# What you need to do:
With the line containing "Finite.of_injective (fun (s" as the start and the line containing "Obligations.MixcolumnsMultipliesEachColumn := by" as the end, transcribe that span of the entries below exactly, including both.
Data excerpts Start Marker
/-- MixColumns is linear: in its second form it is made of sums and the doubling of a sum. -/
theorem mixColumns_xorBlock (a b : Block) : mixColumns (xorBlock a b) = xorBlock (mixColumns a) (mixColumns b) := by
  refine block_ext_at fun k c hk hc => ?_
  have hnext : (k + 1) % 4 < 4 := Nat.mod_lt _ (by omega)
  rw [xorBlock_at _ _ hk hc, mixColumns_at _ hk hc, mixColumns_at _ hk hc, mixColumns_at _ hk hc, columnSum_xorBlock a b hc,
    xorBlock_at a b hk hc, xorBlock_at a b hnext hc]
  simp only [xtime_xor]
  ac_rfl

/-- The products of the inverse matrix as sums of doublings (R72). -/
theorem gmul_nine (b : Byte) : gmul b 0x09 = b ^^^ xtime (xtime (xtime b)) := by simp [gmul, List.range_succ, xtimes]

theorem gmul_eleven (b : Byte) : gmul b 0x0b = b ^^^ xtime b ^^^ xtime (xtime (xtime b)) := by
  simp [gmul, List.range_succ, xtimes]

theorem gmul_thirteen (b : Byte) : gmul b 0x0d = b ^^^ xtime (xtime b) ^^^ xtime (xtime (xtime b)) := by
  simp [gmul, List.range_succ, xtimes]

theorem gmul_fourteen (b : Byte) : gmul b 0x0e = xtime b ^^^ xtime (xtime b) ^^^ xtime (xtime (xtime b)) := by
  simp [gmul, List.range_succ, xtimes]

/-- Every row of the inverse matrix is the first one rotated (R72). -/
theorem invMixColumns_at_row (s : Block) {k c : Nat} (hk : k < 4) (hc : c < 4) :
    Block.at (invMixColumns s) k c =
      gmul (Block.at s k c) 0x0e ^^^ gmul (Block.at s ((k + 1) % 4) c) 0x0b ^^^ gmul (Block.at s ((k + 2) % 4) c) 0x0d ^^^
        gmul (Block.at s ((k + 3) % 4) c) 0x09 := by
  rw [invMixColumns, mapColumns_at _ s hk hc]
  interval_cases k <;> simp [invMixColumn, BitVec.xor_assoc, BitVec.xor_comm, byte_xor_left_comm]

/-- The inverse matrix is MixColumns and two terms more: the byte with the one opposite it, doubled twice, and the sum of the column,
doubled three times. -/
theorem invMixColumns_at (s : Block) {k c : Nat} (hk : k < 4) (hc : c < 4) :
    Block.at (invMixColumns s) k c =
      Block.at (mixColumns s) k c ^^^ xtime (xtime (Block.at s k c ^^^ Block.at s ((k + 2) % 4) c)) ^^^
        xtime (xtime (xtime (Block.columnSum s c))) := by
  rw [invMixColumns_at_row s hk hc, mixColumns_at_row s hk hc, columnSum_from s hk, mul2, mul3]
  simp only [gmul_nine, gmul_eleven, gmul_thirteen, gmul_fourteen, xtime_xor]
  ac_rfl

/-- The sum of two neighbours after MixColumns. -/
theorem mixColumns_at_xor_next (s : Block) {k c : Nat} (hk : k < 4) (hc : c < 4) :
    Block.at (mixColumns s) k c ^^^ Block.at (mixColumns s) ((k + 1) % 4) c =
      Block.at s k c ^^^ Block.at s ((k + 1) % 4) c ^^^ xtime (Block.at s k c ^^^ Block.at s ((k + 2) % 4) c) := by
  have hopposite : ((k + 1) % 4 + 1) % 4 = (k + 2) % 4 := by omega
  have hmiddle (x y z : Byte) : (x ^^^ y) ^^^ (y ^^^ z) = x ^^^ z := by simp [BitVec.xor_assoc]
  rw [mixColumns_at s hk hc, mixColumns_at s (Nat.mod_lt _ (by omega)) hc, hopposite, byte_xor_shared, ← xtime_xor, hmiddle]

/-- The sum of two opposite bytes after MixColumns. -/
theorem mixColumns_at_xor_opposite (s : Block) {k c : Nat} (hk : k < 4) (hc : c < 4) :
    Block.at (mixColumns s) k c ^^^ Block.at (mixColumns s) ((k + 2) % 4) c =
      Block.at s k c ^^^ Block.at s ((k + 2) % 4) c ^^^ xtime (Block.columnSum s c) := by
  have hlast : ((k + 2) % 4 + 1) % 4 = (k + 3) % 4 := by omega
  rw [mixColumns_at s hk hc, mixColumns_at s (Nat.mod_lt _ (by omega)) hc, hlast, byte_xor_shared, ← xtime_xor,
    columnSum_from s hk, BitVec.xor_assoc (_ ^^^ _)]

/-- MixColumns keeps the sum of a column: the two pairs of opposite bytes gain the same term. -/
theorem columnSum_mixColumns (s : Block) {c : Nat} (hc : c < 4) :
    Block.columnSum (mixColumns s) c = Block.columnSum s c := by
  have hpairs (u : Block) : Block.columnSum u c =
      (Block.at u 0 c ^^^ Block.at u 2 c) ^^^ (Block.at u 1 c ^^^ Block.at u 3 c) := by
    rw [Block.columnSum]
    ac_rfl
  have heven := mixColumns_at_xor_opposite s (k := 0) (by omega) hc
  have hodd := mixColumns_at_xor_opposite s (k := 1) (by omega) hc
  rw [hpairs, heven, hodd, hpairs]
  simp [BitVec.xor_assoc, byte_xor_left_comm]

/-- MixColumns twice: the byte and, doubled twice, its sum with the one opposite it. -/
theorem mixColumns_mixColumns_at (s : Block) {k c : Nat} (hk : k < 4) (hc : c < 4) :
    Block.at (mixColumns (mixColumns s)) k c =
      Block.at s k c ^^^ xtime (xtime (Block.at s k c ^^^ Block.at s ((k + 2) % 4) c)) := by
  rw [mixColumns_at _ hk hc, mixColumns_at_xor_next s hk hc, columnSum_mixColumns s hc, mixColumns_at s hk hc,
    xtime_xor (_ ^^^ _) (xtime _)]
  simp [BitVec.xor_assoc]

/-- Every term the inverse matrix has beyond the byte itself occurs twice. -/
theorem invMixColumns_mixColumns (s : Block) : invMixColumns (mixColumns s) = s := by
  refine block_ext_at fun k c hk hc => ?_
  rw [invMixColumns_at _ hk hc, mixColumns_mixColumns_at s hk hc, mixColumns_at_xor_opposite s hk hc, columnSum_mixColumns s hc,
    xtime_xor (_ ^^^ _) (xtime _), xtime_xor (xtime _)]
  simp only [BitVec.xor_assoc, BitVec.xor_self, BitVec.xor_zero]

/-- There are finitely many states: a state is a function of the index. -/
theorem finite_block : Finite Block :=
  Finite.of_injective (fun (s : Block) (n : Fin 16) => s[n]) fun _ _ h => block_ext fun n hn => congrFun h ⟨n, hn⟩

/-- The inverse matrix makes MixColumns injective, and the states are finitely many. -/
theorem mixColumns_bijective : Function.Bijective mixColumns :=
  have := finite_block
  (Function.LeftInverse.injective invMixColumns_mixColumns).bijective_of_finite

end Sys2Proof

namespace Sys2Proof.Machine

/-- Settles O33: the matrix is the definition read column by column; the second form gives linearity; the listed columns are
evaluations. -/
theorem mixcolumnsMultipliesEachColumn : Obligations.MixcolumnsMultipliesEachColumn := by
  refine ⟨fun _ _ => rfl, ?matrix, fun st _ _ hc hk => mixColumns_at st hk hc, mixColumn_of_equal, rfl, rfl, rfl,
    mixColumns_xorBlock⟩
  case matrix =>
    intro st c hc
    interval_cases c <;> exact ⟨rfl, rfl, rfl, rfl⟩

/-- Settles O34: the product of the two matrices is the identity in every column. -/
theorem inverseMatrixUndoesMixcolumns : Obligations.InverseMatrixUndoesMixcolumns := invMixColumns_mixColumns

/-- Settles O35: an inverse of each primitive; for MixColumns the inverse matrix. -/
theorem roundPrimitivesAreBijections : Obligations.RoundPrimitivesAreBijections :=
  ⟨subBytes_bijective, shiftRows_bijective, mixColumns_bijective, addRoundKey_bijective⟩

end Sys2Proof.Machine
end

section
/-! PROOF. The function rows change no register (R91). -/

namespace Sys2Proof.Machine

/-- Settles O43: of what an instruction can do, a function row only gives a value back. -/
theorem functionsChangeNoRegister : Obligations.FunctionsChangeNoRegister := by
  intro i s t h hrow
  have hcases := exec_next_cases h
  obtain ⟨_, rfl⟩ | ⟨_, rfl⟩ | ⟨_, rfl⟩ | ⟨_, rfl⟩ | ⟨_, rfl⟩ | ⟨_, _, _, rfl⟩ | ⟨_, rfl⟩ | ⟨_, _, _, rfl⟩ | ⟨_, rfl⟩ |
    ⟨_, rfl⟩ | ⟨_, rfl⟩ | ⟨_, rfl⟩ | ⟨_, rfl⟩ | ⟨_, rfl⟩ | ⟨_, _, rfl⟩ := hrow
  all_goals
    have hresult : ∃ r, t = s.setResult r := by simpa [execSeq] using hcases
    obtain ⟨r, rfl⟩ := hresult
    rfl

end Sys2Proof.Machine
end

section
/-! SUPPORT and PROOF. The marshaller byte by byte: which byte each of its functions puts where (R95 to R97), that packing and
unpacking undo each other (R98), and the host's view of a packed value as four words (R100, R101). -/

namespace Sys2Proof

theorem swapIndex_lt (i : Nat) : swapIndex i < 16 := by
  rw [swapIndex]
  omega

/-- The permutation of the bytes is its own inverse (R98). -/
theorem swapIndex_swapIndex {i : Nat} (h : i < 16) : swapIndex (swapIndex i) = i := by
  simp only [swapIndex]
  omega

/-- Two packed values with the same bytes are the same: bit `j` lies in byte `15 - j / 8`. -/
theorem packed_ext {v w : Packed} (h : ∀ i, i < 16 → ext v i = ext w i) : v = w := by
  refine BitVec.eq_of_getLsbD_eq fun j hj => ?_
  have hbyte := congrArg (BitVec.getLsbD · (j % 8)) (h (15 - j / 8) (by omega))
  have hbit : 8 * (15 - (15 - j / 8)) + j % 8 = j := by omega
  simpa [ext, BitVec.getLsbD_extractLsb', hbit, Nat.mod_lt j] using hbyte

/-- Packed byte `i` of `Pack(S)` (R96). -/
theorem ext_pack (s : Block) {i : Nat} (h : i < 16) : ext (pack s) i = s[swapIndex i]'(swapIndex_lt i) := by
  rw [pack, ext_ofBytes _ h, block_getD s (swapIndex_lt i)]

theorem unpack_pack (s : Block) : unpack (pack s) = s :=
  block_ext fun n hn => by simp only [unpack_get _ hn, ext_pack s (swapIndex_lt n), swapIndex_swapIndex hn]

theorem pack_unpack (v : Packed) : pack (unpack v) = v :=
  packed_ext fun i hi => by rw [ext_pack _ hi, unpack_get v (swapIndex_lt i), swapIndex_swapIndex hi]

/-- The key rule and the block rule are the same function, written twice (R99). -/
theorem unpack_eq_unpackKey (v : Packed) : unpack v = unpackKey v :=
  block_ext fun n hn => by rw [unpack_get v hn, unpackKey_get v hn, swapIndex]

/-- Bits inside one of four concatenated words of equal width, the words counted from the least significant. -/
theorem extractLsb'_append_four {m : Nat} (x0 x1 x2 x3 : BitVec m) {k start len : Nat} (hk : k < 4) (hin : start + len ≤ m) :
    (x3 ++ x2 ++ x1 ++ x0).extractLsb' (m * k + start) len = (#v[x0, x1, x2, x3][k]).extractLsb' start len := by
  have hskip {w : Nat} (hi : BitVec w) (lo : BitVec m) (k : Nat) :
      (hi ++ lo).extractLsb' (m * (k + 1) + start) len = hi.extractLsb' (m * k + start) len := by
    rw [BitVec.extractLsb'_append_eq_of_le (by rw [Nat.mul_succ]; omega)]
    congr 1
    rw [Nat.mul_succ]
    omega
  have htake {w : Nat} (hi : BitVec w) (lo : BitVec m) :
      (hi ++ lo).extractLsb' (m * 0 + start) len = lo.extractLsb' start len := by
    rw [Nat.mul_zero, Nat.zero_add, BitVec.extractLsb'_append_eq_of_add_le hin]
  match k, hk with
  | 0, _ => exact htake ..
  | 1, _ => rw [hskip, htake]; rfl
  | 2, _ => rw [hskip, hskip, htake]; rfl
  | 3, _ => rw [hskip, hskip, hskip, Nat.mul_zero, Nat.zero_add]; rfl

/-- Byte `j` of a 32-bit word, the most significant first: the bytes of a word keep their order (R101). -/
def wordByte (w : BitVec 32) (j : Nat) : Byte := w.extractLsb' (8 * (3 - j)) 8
Data excerpts End Marker
# Task result:
  Finite.of_injective (fun (s : Block) (n : Fin 16) => s[n]) fun _ _ h => block_ext fun n hn => congrFun h ⟨n, hn⟩

/-- The inverse matrix makes MixColumns injective, and the states are finitely many. -/
theorem mixColumns_bijective : Function.Bijective mixColumns :=
  have := finite_block
  (Function.LeftInverse.injective invMixColumns_mixColumns).bijective_of_finite

end Sys2Proof

namespace Sys2Proof.Machine

/-- Settles O33: the matrix is the definition read column by column; the second form gives linearity; the listed columns are
evaluations. -/
theorem mixcolumnsMultipliesEachColumn : Obligations.MixcolumnsMultipliesEachColumn := by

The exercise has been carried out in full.